The High Price of Objectivity
(cc photo by kevin dooley)
Dana Goldstein attempts to defend “last in, first out” layoff policies for public school teachers:
In education, reasonable people have been disagreeing, for decades and decades, about how to define and measure good teaching. LIFO has become standard practice because in the absence of such agreement, it has one great advantage: LIFO can be applied completely objectively.
Life is full of situations that demand you to make decisions under conditions of uncertainty. In almost all cases, the right thing to do is to try your best not to simply give up. Note that since teacher compensation costs increase as a function of experience, LIFO is actually worse than the equally objective practice of firing teachers at random. LIFO maximizes layoffs relative to financial targets. Doing layoffs by lottery would allow districts to fire fewer teachers.

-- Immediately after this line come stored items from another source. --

-- ==== Sys2Proof/Machine/Coll.lean ====
section
/-! DEFINITION. Collectives (R231 to R233), and how their values are combined (R61). -/

namespace Sys2Proof.Machine

/-! ### Parameters (Table 7.6) -/

/-- A collective that combines elements. -/
def CollKind.reduces : CollKind → Bool
  | .allreduce | .redscat => true
  | _ => false
/-- Bytes of an element of a reducing kind; the others count bytes. -/
def CollReq.elem (c : CollReq) : Nat := if c.kind.reduces then (if c.rop == .addd then 8 else 4) else 1
/-- Bytes of the send and of the receive range (R232). -/
def CollReq.sendLen (c : CollReq) : Nat :=
  match c.kind with
  | .allreduce | .allgather => c.count * c.elem
  | .redscat | .alltoall => c.n * c.count * c.elem
def CollReq.recvLen (c : CollReq) : Nat :=
  match c.kind with
  | .allreduce | .redscat => c.count * c.elem
  | .allgather | .alltoall => c.n * c.count

/-- What a participant counts its collectives of a tag by. -/
def collKey (tag panel idx : Nat) : Nat := tag * 2 ^ 40 + panel * 32 + idx
/-- The collective as its word's scalars give it; `round` counts the participant's earlier ones with the tag (R231).  DESIGN
CHOICE: an index that is not below the count is a parameter that breaks Table 7.6, and so ends BADOP; R231 and R233 name no
status for it (log 31). -/
def State.collReq (s : State) (kind : CollKind) (rop : CollOp) (scope : CollScope) (a : SReg) : CollReq :=
  let v := fun (i : BitVec 6) => (s.sreg (a + i)).val.toNat
  let p := bitsOf (v 3) 0 16
  let n := bitsOf (v 3) 16 16
  let tag := bitsOf (v 3) 32 32
  let c := bitsOf (v 2) 0 32
  let bad := v 0 % 16 != 0 || v 1 % 16 != 0 || bitsOf (v 2) 32 32 != 0 || n == 0 || decide (n ≤ p) ||
    (!kind.reduces && c % 16 != 0)
  ⟨kind, rop, scope, v 0, v 1, c, p, n, tag, Tab.get 0 s.collRounds (collKey tag s.me.panel s.me.idx), bad, none⟩

/-- The scope of a collective, as a release has it. -/
def collScope : CollScope → Scope
  | .die => .die
  | .pkg => .pkg
  | .pod => .pod
/-- `COLL` (R231, R233): a release at its scope, then the collective waits for its participants; in deterministic mode its issue is
staged (R277). -/
def execColl (kind : CollKind) (rop : CollOp) (scope : CollScope) (d a : SReg) (s : State) : Out :=
  let rs := [a, a + 1, a + 2, a + 3]
  s.awaits (d :: rs) <| s.engineWord <| s.memoryWord true <| s.unpoisoned rs <| s.released (collScope scope) fun s =>
    let c := s.collReq kind rop scope a
    let id := s.nextId
    let k := collKey c.tag s.me.panel s.me.idx
    let s := { s.enqueueHandle d 1 (.coll c) with collRounds := Tab.put k (c.round + 1) s.collRounds }
    match s.op id with
    | some o => .next (s.setOp id { o with staged := s.dmode s.who })
    | none => .next s

/-! ### Combining (R61) -/

/-- One combination, the lower-indexed side on the left: integers wrap, floats round to nearest even without DAZ, FTZ or
flags. -/
def collCombine (r : CollOp) (x y : Nat) : Nat :=
  match r with
  | .addi => (x + y) % 2 ^ 32
  | .addf => (fpAdd ⟨f32, .rne, false, false⟩ (f32.decode x) (f32.decode y)).1
  | .addd => (fpAdd ⟨f64, .rne, false, false⟩ (f64.decode x) (f64.decode y)).1
  | .mini => if sInt 32 y < sInt 32 x then y else x
  | .maxi => if sInt 32 x < sInt 32 y then y else x
  | .minf => (fpMin f32 x y (f32.decode x) (f32.decode y)).1
  | .maxf => (fpMax f32 x y (f32.decode x) (f32.decode y)).1
/-- One level of adjacent pairs. -/
def pairLevel (f : Nat → Nat → Nat) : List Nat → List Nat
  | x :: y :: t => f x y :: pairLevel f t
  | t => t
/-- Levels until one value is left. -/
def pairTree (f : Nat → Nat → Nat) : Nat → List Nat → Nat
  | 0, t => t.headD 0
  | n + 1, t => if t.length ≤ 1 then t.headD 0 else pairTree f n (pairLevel f t)
/-- Some binary tree over the participants: two of the remaining sides, chosen freely, are combined at a time. -/
def freeTree (f : Nat → Nat → Nat) : Nat → Nat → List (Nat × Nat) → Nat
  | 0, _, t => (t.headD (0, 0)).2
  | n + 1, seed, t =>
    if t.length ≤ 1 then (t.headD (0, 0)).2
    else
      let i := Config.choice (seed + 2 * n) % t.length
      let a := t.getD i (0, 0)
      let t := t.eraseIdx i
      let j := Config.choice (seed + 2 * n + 1) % t.length
      let b := t.getD j (0, 0)
      let r := if a.1 < b.1 then (a.1, f a.2 b.2) else (b.1, f b.2 a.2)
      freeTree f n seed (r :: t.eraseIdx j)
/-- The value of element `x`, from the participants' values in order of their index. -/
def collValue (r : CollOp) (det : Bool) (tick x : Nat) (vs : List Nat) : Nat :=
  if det then pairTree (collCombine r) vs.length vs
  else freeTree (collCombine r) vs.length (2 ^ 80 + tick * 2 ^ 50 + x * 2 ^ 18) (vs.zipIdx.map fun p => (p.2, p.1))

/-- Element `x` of a list of bytes. -/
def elemAt (bs : List Byte) (e x : Nat) : Nat := leNat ((bs.drop (x * e)).take e)
/-- The receive bytes of participant `p`, from all send buffers by index (R231). -/
def CollReq.result (c : CollReq) (det : Bool) (tick : Nat) (sends : List (List Byte)) : List Byte :=
  let e := c.elem
  match c.kind with
  | .allreduce => (List.range c.count).flatMap fun x => leBytes e (collValue c.rop det tick x (sends.map fun b => elemAt b e x))
  | .redscat =>
    (List.range c.count).flatMap fun x =>
      leBytes e (collValue c.rop det tick (c.part * c.count + x) (sends.map fun b => elemAt b e (c.part * c.count + x)))
  | .allgather => sends.flatMap fun b => b.take c.count
  | .alltoall => sends.flatMap fun b => (b.drop (c.part * c.count)).take c.count

/-! ### Completion (R233) -/

/-- The members of the collective of an operation that have issued: those of its context with its tag and round. -/
def State.collGroup (s : State) (o : Op) (c : CollReq) : List (Nat × Op × CollReq) :=
  let ctx := s.ctxOf o.who
  s.ops.filterMap fun q =>
    match q.2.kind with
    | .coll d =>
      if !q.2.staged && !d.bad && d.out.isNone && d.tag == c.tag && d.round == c.round && s.ctxOf q.2.who == ctx then some (q.1, q.2, d) else none
    | _ => none
/-- Send buffers that have come from other packages for a tag: participant and bytes, the earliest of each (R364). -/
def State.remoteSends (s : State) (c : CollReq) : List (Nat × List Byte) :=
  if c.scope != .pod then [] else
  (s.fabric.podColl.filter fun m => m.1 == c.tag).foldl
    (fun acc m => if acc.any fun a => a.1 == m.2.1 then acc else acc ++ [(m.2.1, m.2.2)]) []
/-- The participants disagree, repeat an index, or do not share the scope's die (R233). -/
def collDisagrees (g : List (Nat × Op × CollReq)) (remote : List (Nat × List Byte)) : Bool :=
  match g with
  | [] => false
  | (_, o, c) :: t =>
    t.any (fun q =>
      let d := q.2.2
      d.kind != c.kind || (c.kind.reduces && d.rop != c.rop) || d.scope != c.scope || d.count != c.count || d.n != c.n ||
        (c.scope == .die && coreDie q.2.1.core != coreDie o.core)) ||
    (let ps := g.map (fun q => q.2.2.part) ++ remote.map Prod.fst
     decide (ps.eraseDups.length < ps.length) || ps.any fun p => decide (c.n ≤ p))

/-- Translate the bytes of a range of a participant, each as a lane of its own. -/
def State.collRange (s : State) (w : Who) (need : Need) (va n : Nat) : List LaneTry :=
  (List.range n).map fun i => (0, va + i, s.translateAt w.core (s.ctxOf w) (va + i) need)
/-- The send bytes and the receive bytes of a participant, with their checks (R233, R289, R297). -/
def State.collSends (s : State) (w : Who) (c : CollReq) : List LaneTry :=
  s.withMemory w (fun _ => .home) (s.collRange w needR c.send c.sendLen)
def State.collRecvs (s : State) (w : Who) (c : CollReq) : List LaneTry := s.withTarget 1 (s.collRange w needW c.recv c.recvLen)

/-- The bytes of a participant are written, and its core's L1 loses the lines. -/
def State.collWrite (s : State) (w : Who) (bs : List (Nat × Byte)) : State :=
  let lines := (bs.map fun b => b.1 / 256).eraseDups
  let s := (s.untagLines w.core (lines.map (2 * ·))).writeHome w.core bs
  s.invalidateL1 w.core (s.fusedOf w) lines.contains
/-- What a chain through the collective carries (R266): beyond a die, a participant's die has applied what the dies of the
others had (R268). -/
def State.collJoin (s : State) (o : Op) (c : CollReq) : State :=
  if wide (collScope c.scope) then s.setMem (s.mem.joinDies (coreDie o.core)) else s
/-- A participant's collective ends with its bytes written. -/
def State.endColl (s : State) (q : Nat × Op × CollReq) (st : Dword) (bs : List (Nat × Byte)) : State :=
  ((if bs.isEmpty then s else s.collWrite q.2.1.who bs).collJoin q.2.1 q.2.2).endHandle q.1 q.2.1 st
/-- What a collective has come to for a participant: it ends, or in deterministic mode a commit will end it (R276, R278). -/
def State.settleColl (s : State) (q : Nat × Op × CollReq) (st : Dword) (bs : List (Nat × Byte)) : State :=
  if s.dmode q.2.1.who then s.setOp q.1 { q.2.1 with kind := .coll { q.2.2 with out := some (st, bs) } } else s.endColl q st bs

/-- Every participant has issued and agrees: all send buffers are read, then every receive buffer is written.  Where one
of them faults, its receive bytes may be written in part. -/
def State.runColl (s : State) (o : Op) (c : CollReq) (g : List (Nat × Op × CollReq)) (remote : List (Nat × List Byte)) :
    State :=
  let sends := g.map fun q => (q.2.2.part, s.collSends q.2.1.who q.2.2)
  let recvs := g.map fun q => (q, s.collRecvs q.2.1.who q.2.2)
  let codes := (sends.flatMap fun x => failed x.2) ++ recvs.flatMap fun x => failed x.2
  let bytesOf := fun (p : Nat) =>
    match sends.find? (fun x => x.1 == p) with
    | some x => (passed x.2).map fun t => s.mem.homeByte t.2.2.pa
    | none => match remote.find? (fun m => m.1 == p) with | some m => m.2 | none => []
  let all := (List.range c.n).map bytesOf
  let det := s.dmode o.who
  let tick := s.tick
  let part := fun (bs : List (Nat × Byte)) => if codes.isEmpty then bs else bs.filter fun b => det || Config.coin tick b.1
  let st := match codes with | [] => statusWord 0 0 0 0 | f :: _ => statusWord 4 f.2.2 0 0
  let ends := recvs.map fun x =>
    (x.1, part (((passed x.2).map fun t => t.2.2.pa).zip (if (failed x.2).isEmpty then x.1.2.2.result det tick all else [])))
  let s := g.foldl (fun s q => (s.noteBad q.2.1.who (s.collSends q.2.1.who q.2.2)).sealed (passed (s.collRecvs q.2.1.who q.2.2))) s
  let used := remote.map Prod.fst
  let s := if used.isEmpty then s else
    { s with fabric := { s.fabric with
        podColl := used.foldl (fun ms p => ms.eraseP fun m => m.1 == c.tag && m.2.1 == p) s.fabric.podColl } }
  ends.foldl (fun s e => s.settleColl e.1 st e.2) s

/-- How many participants of a failed collective are still to come. -/
def State.collLeft (s : State) (ctx tag round : Nat) : Option Nat :=
  (s.collBad.find? fun b => b.1 == ctx && b.2.1 == tag && b.2.2.1 == round).map fun b => b.2.2.2
/-- Every member ends in MISMATCH, and so does each that comes later, until every participant has come (R233). -/
def State.failColl (s : State) (ctx : Nat) (c : CollReq) (g : List (Nat × Op × CollReq)) (remote : Nat) : State :=
  let all := g.foldl (fun n q => max n q.2.2.n) c.n - remote
  let left := (s.collLeft ctx c.tag c.round).getD all - g.length
  let rest := s.collBad.filter fun b => !(b.1 == ctx && b.2.1 == c.tag && b.2.2.1 == c.round)
  g.foldl (fun s q => s.settleColl q (statusWord 5 0 0 0) [])
    { s with collBad := if left = 0 then rest else (ctx, c.tag, c.round, left) :: rest }

/-- A package that has been lost had a part in the collective; which had is free (R365; log 41). -/
def State.collLost (s : State) (ctx : Nat) (c : CollReq) : Bool :=
  c.scope == .pod && s.fabric.lost.any fun n => Config.podMember n ctx c.tag
/-- Under reduced service a collective wider than a die is held (R369). -/
def State.collHeld (s : State) (c : CollReq) : Bool := c.scope != .die && s.host.status.getLsbD 3
/-- A collective completes for every participant, once all of them have issued or they are seen to disagree.  No item is named
for a parameter outside Table 7.6: the detail is a free value. -/
def State.resolveColl (s : State) (id : Nat) (o : Op) (c : CollReq) : State :=
  let ctx := s.ctxOf o.who
  let g := s.collGroup o c
  let remote := s.remoteSends c
  if o.staged || c.out.isSome || s.collHeld c then s
  else if c.bad then s.settleColl (id, o, c) (statusWord 2 (Config.freeByte s.tick id).toNat 0 0) []
  else if (s.collLeft ctx c.tag c.round).isSome || s.collLost ctx c || collDisagrees g remote then s.failColl ctx c g remote.length
  else if g.length + remote.length < c.n then s
  else s.runColl o c g remote
/-- `COLL_COMPLETE` (R233). -/
def execCollComplete (id : Nat) (s : State) : Out :=
  match s.op id with
  | none => .next s
  | some o => match o.kind with | .coll c => .next (s.resolveColl id o c) | _ => .next s

/-- A commit resolves the collectives of its launch that it can, and delivers them (R276, R278). -/
def State.commitColls (s : State) (seq : Nat) : State :=
  let mine := fun (s : State) => s.ops.filterMap fun q =>
    match q.2.kind with | .coll c => if q.2.launch == seq then some (q.1, q.2, c) else none | _ => none
  let s := (mine s).foldl (fun s q =>
    match s.op q.1 with
    | some o => (match o.kind with | .coll c => s.resolveColl q.1 o c | _ => s)
    | none => s) s
  (mine s).foldl (fun s q => match q.2.2.out with | some r => s.endColl q r.1 r.2 | none => s) s

end Sys2Proof.Machine
end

But of course doing layoffs by lottery would be a pretty silly way to run an organization. Adopting any criteria, no matter how imperfect or contestable, that had any correlation to performance whatsoever would be an improvement over random firing. Measuring job performance is hard in any field, and it’s hard in teaching. But is it so hard that we really couldn’t do better than firing people at random? Note that if it really is completely impossible to obtain actionable information about teacher quality, then suddenly the case for forcing teachers to swallow dramatic pay cuts looks pretty strong. I don’t buy it. I think hiring good teachers is important, and part of that is thinking that it’s possible to obtain information about which teachers are the good ones. But if you seriously think we can’t, then we should at least shift to random firing.